The Company has the right, subject to events of default, to defer payments of interest on the Capital Securities for a period not to exceed 20 consecutive quarterly periods, provided that no extension period may extend beyond the maturity date of December 15, 2036. The Company has no current intention to exercise its right to defer payments of interest on the Capital Securities. The Capital Securities mature or are mandatorily redeemable upon maturity on December 15, 2036, or upon earlier optional redemption as provided in the indenture. The Company has had the right to redeem the Capital Securities in whole or in part since September 15, 2011.
(14)    Subordinated Debentures

On November 22, 2019, the Company sold and issued to certain institutional investors $17.5 million in aggregate principal amount of 5.25% fixed-to-floating rate subordinated notes due 2029 (the “10-Year Notes”) and $12.5 million in aggregate principal amount of 5.25% fixed-to-floating rate subordinated notes due 2034 (the “15-Year Notes”, and together with the 10-Year Notes, the “Notes”). The 10-Year Notes have a stated maturity of November 22, 2029, and bear interest at a fixed rate of 5.25% per year, from and including November 22, 2019 but excluding November 22, 2024. From and including November 22, 2024 to but excluding the maturity date or early redemption date, the interest rate shall reset semi-annually to an interest rate equal to the then-current three-month LIBOR rate plus 369 basis points. The 15-Year Notes have a stated maturity of November 22, 2034, and bear interest at a fixed rate of 5.25% per year, from and including November 22, 2019 but excluding November 22, 2029. From and including November 22, 2029 to but excluding the maturity date or early redemption date, the interest rate for the 15-Year Notes shall reset semi-annually to an interest rate equal to the then-current three-month LIBOR rate plus 357 basis points. The Notes are payable semi-annually in arrears on June 1 and December 1 of each year commencing June 1, 2020.
 
The Notes are not subject to redemption at the option of the holder and may be redeemed by the Company only under certain limited circumstances prior to November 22, 2024, with respect to the 10-Year Notes, and November 22, 2029, with respect to the 15-Year Notes. The Company may redeem the 10-Year Notes and the 15-Year Notes at its option, in whole at any time, or in part from time to time, after November 22, 2024 and November 22, 2029, respectively.

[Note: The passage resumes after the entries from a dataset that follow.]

/-- Decode the moves from slot `slot` on, `n` of them, with the two guard-dependent checks (R281, R286). `live` tells
whether a guard is true; `before` holds the earlier moves with true guards. -/
def decodeMoves (bs : List Byte) (ctl : Nat) (live : Nat → Bool) : Nat → Nat → List Move → Except BFault (List Move)
  | 0, _, before => .ok before
  | n + 1, slot, before =>
    match decodeMove slot (moveBits bs slot) with
    | .error e => .error e
    | .ok m =>
      if !live m.guard || m.dst == .null then decodeMoves bs ctl live n (slot + 1) before
      else if before.any (fun b => b.dst.conflicts m.dst) then .error (bfault slot 0x00)
      else if ctl ≠ 0 && (match m.dst with | .trig u _ => u == 10 | _ => false) then .error (bfault slot 0x00)
      else decodeMoves bs ctl live n (slot + 1) (before ++ [m])

/-! ## Values (R285) -/

/-- A condition register; c0 reads true (R282). -/
def XSeq.cond (x : XSeq) (n : Nat) : Bool := n == 0 || (x.cc[n]?).getD false

/-- The ports of a unit. -/
def XSeq.ports (x : XSeq) (u : Nat) : UnitPorts := (x.units[u]?).getD { o := Vec.splat 0, o2 := Vec.splat 0, r := Vec.splat 0 }

/-- The counter of a level (R386). -/
def Level.counter (v : Level) : W32 := if v.isOpen then BitVec.ofNat 32 v.count else 0

/-- The value of a source: a vector, or a scalar in every lane (R283, R285). -/
def XSeq.value (x : XSeq) (imm : Nat) : Src → Vec
  | .v n => (x.v[n]?).getD (Vec.splat 0)
  | .k n => Vec.splat ((x.k[n]?).getD 0)
  | .c n => Vec.splat (flag (x.cond n))
  | .vlen => Vec.splat (BitVec.ofNat 32 x.vlen)
  | .xl n => Vec.splat (if n = 0 then x.xl0.counter else x.xl1.counter)
  | .imm => Vec.splat (BitVec.ofNat 32 imm)
  | .r u => (x.ports u).r
  | .r2 => x.vpR2
  | .small n => Vec.splat (w32 (sx n 10))

/-- The ports of `ka` and `xc` are scalar (R367). -/
def scalarUnit (u : Nat) : Bool := u == 6 || u == 10

/-- A value as it enters a port of unit `u` (R285). -/
def portValue (u : Nat) (x : Vec) : Vec := if scalarUnit u then Vec.splat (x.lane 0) else x

/-- Reading the source is early (R208): its port's last operation, or a direct write to it, is still pending. -/
def XSeq.early (x : XSeq) : Src → Bool
  | .r u => decide (x.clk < (x.lastDue[u]?).getD 0)
  | .r2 => x.inflight.any (fun f => f.r2.isSome && decide (x.clk < f.due))
  | .k n => x.inflight.any (fun f => decide (x.clk < f.due) && (match f.kw with | some (d, _, _) => n == d || n == d + 1 | none => false))
  | _ => false

/-! ## Presentation of results (R370) -/

/-- A result presents. -/
def XSeq.present (x : XSeq) (f : InFlight) : XSeq :=
  let k1 := match f.kw with
    | some (d, a, b) => vecMod (vecMod x.k d (fun _ => a)) (d + 1) (fun _ => b)
    | none => x.k
  { x with units := vecMod x.units f.unit (fun p => { p with r := f.r }), vpR2 := f.r2.getD x.vpR2, k := k1 }

/-- Insert a result in the order of presentation: by due cycle, and in trigger order within one. -/
def insertDue : List InFlight → InFlight → List InFlight
  | [], f => [f]
  | g :: gs, f => if f.due < g.due then f :: g :: gs else g :: insertDue gs f

/-- Results due by schedule cycle `t` present. -/
def XSeq.presentUpTo (x : XSeq) (t : Nat) : XSeq :=
  let due := x.inflight.filter (fun f => decide (f.due ≤ t))
  due.foldl XSeq.present { x with inflight := x.inflight.filter (fun f => !decide (f.due ≤ t)) }

/-! ## What the moves of a bundle do -/

/-- A move with the value it carries. -/
structure Moved where
  m : Move
  val : Vec
deriving DecidableEq, Repr

/-- The operand latches after the bundle's operand writes (R205). -/
def XSeq.latch (x : XSeq) (ms : List Moved) : XSeq :=
  ms.foldl (fun x e => match e.m.dst with
    | .o u => { x with units := vecMod x.units u (fun p => { p with o := portValue u e.val }) }
    | .o2 u => { x with units := vecMod x.units u (fun p => { p with o2 := portValue u e.val }) }
    | _ => x) x

/-- The register writes at the end of the issue cycle (R205, R285). -/
def XSeq.writeRegs (x : XSeq) (ms : List Moved) : XSeq :=
  ms.foldl (fun x e => match e.m.dst with
    | .v n => { x with v := vecMod x.v n (fun _ => e.val) }
    | .k n => { x with k := vecMod x.k n (fun _ => e.val.lane 0) }
    | .c n => { x with cc := vecMod x.cc n (fun _ => e.val.lane 0 != 0) }
    | .vlen => { x with vlen := (e.val.lane 0).toNat }
    | _ => x) x

/-- The accesses of a `vl` operation for lanes below `n`: (lane, address), and whether it stores (R381). -/
def vlAddrs (j n : Nat) (a b t : Vec) : List (Nat × Nat) :=
  let base : W32 := t.lane 0
  (List.range n).map (fun i =>
    let iw := BitVec.ofNat 32 i
    (i, (match j with
      | 0 => base + 4 * iw
      | 1 => base + iw * a.lane 0
      | 2 => a.lane 0 + t.lane i
      | 3 => base
      | 4 => base + 4 * iw
      | 5 => base + iw * b.lane 0
      | _ => b.lane 0 + t.lane i).toNat))

/-- The word at `a` of a `vl` access is outside the scratchpad (R380). -/
def vlOutside (sp a : Nat) : Bool := decide (2 ^ 19 ≤ a) || decide (sp < a + 4)

/-- What a trigger will do once the bundle issues. -/
inductive Act1 where
  /-- A pure unit: its result and latency; `kw` and `r2` of `vp.part`. -/
  | pure (unit lat : Nat) (r : Vec) (r2 : Option Vec) (kw : Option (Nat × W32 × W32))
  | load (j : Nat) (addrs : List (Nat × Nat))
  | store (data : Vec) (addrs : List (Nat × Nat))
  | mx (a : MxAct)
  | jmp (t : W64)
  | call (t : W64)
  | ret
  | loopSkip (t : W64)
  | loopOpen (level : Nat) (n : Nat) (start last : W64)
  | exit
deriving DecidableEq, Repr

/-- What the checks of a trigger read; `issues` says that nothing holds the bundle, so that the checks of its issue cycle are made
(R281, R391, R394). -/
structure TrigCtx where
  issues : Bool
  core : Core
  sp : Nat
  matrix : Bool
  cluster : Option Cluster
  pc : W64
  x : XSeq
deriving DecidableEq, Repr

/-- The address `k` bundles from `pc`. -/
def bundleAt (pc : W64) (k : Int) : W64 := w64 ((pc.toNat : Int) + 32 * k)

/-- The checks of an `xc` trigger (R385, R386). -/
def checkXc (q : TrigCtx) (j : Nat) (a t : W32) : Check Act1 :=
  let x := q.x
  match j with
  | 0x00 => .ok (.jmp (bundleAt q.pc t.toInt))
  | 0x01 => if 8 ≤ x.rstack.length then bad3 (trapOf 0x19) else .ok (.call (bundleAt q.pc t.toInt))
  | 0x02 => if x.rstack.isEmpty then bad3 (trapOf 0x19) else .ok .ret
  | 0x04 =>
    let bl := a.toNat
    let last := bundleAt q.pc bl
    if bl < 1 ∨ 65536 < bl then bad3 (trapOf 0x19)
    else if t = 0 then .ok (.loopSkip (bundleAt q.pc (bl + 1)))
    else if x.xl0.isOpen && x.xl1.isOpen then bad3 (trapOf 0x05)
    else if x.xl0.isOpen && decide (x.xl0.last.toNat < last.toNat) then bad3 (trapOf 0x05)
    else .ok (.loopOpen (if x.xl0.isOpen then 1 else 0) t.toNat (bundleAt q.pc 1) last)
  | _ => .ok .exit

/-- The checks of a `vl` trigger (R380); poison is met once no fill and no range holds the bundle. -/
def checkVl (q : TrigCtx) (j : Nat) (a b t : Vec) : Check Act1 :=
  let ads := vlAddrs j q.x.vlen a b t
  match ads.find? (fun e => e.2 % 4 != 0) with
  | some e => bad3 (trapAt 0x16 e.2)
  | none =>
    match ads.find? (fun e => vlOutside q.sp e.2) with
    | some e => bad5 (trapAt 0x38 e.2)
    | none =>
      match (if q.issues && decide (j < 4) then ads.find? (fun e => q.core.spPoisoned e.2 4) else none) with
      | some e => bad5 (trapAt 0x60 e.2)
      | none => .ok (if 4 ≤ j then .store a ads else .load j ads)

/-- The checks of a trigger `j` of unit `u` (R371, R375, R379, R391). -/
def checkTrig (q : TrigCtx) (u j : Nat) (a b t : Vec) : Check Act1 :=
  let n := q.x.vlen
  let pure (kw : Option (Nat × W32 × W32)) (r2 : Option Vec) : Act1 :=
    .pure u ((latency u j).getD 1) (unitResult u j n a b t) r2 kw
  match u with
  | 3 => if 8 ≤ (b.lane 0).toNat then bad3 (trapOf 0x19) else .ok (pure none none)
  | 4 =>
    if j = 0x38 then
      let d := (b.lane 0).toNat
      let (tl, fl) := partLists n t
      if 30 < d ∨ d % 2 = 1 then bad3 (trapOf 0x19)
      else .ok (pure (some (d, BitVec.ofNat 32 tl.length, BitVec.ofNat 32 fl.length)) (some (Vec.ofNats fl)))
    else .ok (pure none none)
  | 5 => checkVl q j a b t
  | 8 =>
    match q.matrix, q.cluster with
    | true, some k => (checkMx q.issues q.sp k q.x.scaleQ.length j n a b t).map Act1.mx
    | _, _ => bad3 (trapOf 0x40)
  | 9 =>
    match q.matrix, q.cluster with
    | true, some _ => (checkAm q.sp j n a b t).map Act1.mx
    | _, _ => bad3 (trapOf 0x40)
  | 10 => checkXc q j (a.lane 0) (t.lane 0)
  | _ => .ok (pure none none)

The Notes are unsecured, subordinated obligations of the Company and rank junior in right to payment to the Company’s current and future senior indebtedness, and each Note is equal in right to payment with respect to the other Notes.

The Notes have been structured to qualify as Tier 2 capital for the Company under applicable regulatory guidelines. The Company used the net proceeds from the sale of the Notes to fund the redemption of the convertible senior debentures and for general corporate purposes to support future growth.